* Description of the task
In the listing below, the answer starts at the line that has "theorem bitsVal_lt (s" and stops after the line that has "simp [packBits]"; please repeat that part exactly and nothing more.
-- Data for analysis follows --
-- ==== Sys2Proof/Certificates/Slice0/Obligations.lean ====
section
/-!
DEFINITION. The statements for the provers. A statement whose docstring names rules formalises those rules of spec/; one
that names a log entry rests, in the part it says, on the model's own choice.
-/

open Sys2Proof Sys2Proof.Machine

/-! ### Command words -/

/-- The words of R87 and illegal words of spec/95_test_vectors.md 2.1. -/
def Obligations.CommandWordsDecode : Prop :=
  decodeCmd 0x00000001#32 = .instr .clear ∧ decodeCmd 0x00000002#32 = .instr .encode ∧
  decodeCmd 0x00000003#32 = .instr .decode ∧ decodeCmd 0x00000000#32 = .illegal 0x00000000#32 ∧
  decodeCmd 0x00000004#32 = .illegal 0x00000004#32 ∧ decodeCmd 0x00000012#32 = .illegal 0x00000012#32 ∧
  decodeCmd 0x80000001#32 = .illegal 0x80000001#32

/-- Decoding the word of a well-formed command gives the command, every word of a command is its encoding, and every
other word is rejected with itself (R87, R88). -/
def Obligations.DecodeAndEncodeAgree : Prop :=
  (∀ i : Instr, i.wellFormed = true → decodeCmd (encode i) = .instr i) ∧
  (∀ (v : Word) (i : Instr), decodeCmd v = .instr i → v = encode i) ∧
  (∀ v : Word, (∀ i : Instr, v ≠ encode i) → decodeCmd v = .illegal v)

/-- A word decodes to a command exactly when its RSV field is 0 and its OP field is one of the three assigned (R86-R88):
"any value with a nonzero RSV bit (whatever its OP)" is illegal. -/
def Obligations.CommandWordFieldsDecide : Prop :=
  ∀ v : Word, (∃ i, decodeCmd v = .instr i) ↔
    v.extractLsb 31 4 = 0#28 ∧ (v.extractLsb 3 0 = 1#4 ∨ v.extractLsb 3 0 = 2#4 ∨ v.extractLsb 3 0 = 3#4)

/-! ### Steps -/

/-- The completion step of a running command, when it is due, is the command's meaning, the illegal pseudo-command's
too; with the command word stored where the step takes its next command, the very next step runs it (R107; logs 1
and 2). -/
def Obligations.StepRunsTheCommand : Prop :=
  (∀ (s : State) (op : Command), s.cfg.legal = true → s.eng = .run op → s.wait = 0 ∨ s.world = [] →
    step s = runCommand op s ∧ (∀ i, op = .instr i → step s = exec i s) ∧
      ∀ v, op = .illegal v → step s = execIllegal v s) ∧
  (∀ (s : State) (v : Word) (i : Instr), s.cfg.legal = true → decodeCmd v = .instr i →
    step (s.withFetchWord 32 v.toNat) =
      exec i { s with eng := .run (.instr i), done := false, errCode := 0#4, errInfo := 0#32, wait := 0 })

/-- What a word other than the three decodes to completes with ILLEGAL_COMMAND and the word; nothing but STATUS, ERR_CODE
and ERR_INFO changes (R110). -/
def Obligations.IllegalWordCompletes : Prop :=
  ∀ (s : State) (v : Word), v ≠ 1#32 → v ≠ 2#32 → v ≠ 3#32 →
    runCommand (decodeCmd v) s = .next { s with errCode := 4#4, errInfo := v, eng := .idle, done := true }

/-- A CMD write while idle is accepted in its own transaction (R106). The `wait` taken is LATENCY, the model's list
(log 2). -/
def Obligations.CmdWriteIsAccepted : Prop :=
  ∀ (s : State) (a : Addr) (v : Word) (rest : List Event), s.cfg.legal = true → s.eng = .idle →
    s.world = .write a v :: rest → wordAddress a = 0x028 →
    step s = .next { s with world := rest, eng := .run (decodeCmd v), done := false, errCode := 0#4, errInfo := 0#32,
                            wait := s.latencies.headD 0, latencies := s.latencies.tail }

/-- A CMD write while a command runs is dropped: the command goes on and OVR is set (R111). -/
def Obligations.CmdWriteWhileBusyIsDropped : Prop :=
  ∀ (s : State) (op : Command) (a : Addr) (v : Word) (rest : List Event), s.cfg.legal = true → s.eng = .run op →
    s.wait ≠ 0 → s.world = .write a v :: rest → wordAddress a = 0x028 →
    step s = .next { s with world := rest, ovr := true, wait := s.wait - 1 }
-- Data for analysis concluded --
-- Data for analysis follows --
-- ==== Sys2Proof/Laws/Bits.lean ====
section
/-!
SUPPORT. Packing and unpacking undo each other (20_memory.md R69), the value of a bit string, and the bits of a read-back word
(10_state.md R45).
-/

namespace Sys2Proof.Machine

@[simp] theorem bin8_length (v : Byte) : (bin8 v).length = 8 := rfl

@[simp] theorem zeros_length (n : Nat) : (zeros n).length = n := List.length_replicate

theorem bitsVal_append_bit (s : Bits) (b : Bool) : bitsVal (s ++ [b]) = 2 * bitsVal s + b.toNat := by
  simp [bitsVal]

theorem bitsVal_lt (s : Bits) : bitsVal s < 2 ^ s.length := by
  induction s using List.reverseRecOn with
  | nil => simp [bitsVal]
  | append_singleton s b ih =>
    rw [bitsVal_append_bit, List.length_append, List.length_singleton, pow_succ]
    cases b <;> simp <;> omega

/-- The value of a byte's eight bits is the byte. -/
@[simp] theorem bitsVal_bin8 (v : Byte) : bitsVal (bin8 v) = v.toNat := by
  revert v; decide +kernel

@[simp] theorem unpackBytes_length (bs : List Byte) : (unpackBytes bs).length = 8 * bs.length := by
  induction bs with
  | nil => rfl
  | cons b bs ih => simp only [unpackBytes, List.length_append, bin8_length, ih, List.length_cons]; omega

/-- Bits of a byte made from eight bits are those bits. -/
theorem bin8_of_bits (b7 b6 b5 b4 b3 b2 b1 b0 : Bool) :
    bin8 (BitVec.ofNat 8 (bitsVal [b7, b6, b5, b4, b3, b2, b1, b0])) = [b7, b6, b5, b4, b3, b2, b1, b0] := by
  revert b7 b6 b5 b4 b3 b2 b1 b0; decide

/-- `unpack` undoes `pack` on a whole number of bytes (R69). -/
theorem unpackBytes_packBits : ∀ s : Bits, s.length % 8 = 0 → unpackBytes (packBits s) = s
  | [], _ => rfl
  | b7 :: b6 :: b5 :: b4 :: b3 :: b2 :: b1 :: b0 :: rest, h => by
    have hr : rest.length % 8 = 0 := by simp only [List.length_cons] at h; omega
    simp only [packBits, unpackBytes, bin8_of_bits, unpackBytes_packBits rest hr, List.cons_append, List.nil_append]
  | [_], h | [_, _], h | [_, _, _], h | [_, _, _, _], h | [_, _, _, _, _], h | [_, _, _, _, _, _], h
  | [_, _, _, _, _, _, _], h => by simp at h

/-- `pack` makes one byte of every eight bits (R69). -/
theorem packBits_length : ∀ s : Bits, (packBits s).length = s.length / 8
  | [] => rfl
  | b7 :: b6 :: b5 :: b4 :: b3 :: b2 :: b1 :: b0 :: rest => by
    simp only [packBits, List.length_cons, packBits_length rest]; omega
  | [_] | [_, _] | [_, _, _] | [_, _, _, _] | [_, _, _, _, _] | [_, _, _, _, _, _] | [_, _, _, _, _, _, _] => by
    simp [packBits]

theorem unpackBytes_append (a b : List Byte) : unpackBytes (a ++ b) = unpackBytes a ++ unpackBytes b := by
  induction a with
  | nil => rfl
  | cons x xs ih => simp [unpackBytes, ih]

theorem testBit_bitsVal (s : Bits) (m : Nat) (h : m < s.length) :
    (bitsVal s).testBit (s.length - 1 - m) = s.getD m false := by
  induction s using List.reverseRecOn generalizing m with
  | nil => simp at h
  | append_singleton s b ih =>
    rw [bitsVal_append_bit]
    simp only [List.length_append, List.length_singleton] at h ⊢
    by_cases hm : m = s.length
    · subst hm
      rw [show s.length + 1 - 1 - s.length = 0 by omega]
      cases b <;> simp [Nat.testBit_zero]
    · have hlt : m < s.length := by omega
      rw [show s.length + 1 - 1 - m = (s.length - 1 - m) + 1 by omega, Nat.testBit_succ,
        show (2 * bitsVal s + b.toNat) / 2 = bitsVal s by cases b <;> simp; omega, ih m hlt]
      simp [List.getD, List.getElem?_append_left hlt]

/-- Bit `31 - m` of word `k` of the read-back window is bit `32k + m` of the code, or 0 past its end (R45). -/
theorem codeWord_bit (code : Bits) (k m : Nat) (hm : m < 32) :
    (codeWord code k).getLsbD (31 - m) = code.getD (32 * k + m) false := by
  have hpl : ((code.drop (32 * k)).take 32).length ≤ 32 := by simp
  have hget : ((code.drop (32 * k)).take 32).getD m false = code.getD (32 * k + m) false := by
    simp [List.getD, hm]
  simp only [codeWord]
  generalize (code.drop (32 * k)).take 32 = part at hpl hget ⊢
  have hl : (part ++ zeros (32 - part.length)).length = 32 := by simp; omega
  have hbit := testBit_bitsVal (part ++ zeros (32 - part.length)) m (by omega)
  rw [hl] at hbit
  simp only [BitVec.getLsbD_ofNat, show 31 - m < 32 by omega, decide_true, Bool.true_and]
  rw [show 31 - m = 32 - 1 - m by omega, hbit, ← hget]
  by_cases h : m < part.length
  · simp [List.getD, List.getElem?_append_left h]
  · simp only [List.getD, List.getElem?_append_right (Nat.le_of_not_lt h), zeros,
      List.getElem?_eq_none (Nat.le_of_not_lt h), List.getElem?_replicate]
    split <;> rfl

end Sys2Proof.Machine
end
-- Data for analysis concluded --
* Answer section
theorem bitsVal_lt (s : Bits) : bitsVal s < 2 ^ s.length := by
  induction s using List.reverseRecOn with
  | nil => simp [bitsVal]
  | append_singleton s b ih =>
    rw [bitsVal_append_bit, List.length_append, List.length_singleton, pow_succ]
    cases b <;> simp <;> omega

/-- The value of a byte's eight bits is the byte. -/
@[simp] theorem bitsVal_bin8 (v : Byte) : bitsVal (bin8 v) = v.toNat := by
  revert v; decide +kernel

@[simp] theorem unpackBytes_length (bs : List Byte) : (unpackBytes bs).length = 8 * bs.length := by
  induction bs with
  | nil => rfl
  | cons b bs ih => simp only [unpackBytes, List.length_append, bin8_length, ih, List.length_cons]; omega

/-- Bits of a byte made from eight bits are those bits. -/
theorem bin8_of_bits (b7 b6 b5 b4 b3 b2 b1 b0 : Bool) :
    bin8 (BitVec.ofNat 8 (bitsVal [b7, b6, b5, b4, b3, b2, b1, b0])) = [b7, b6, b5, b4, b3, b2, b1, b0] := by
  revert b7 b6 b5 b4 b3 b2 b1 b0; decide

/-- `unpack` undoes `pack` on a whole number of bytes (R69). -/
theorem unpackBytes_packBits : ∀ s : Bits, s.length % 8 = 0 → unpackBytes (packBits s) = s
  | [], _ => rfl
  | b7 :: b6 :: b5 :: b4 :: b3 :: b2 :: b1 :: b0 :: rest, h => by
    have hr : rest.length % 8 = 0 := by simp only [List.length_cons] at h; omega
    simp only [packBits, unpackBytes, bin8_of_bits, unpackBytes_packBits rest hr, List.cons_append, List.nil_append]
  | [_], h | [_, _], h | [_, _, _], h | [_, _, _, _], h | [_, _, _, _, _], h | [_, _, _, _, _, _], h
  | [_, _, _, _, _, _, _], h => by simp at h

/-- `pack` makes one byte of every eight bits (R69). -/
theorem packBits_length : ∀ s : Bits, (packBits s).length = s.length / 8
  | [] => rfl
  | b7 :: b6 :: b5 :: b4 :: b3 :: b2 :: b1 :: b0 :: rest => by
    simp only [packBits, List.length_cons, packBits_length rest]; omega
  | [_] | [_, _] | [_, _, _] | [_, _, _, _] | [_, _, _, _, _] | [_, _, _, _, _, _] | [_, _, _, _, _, _, _] => by
    simp [packBits]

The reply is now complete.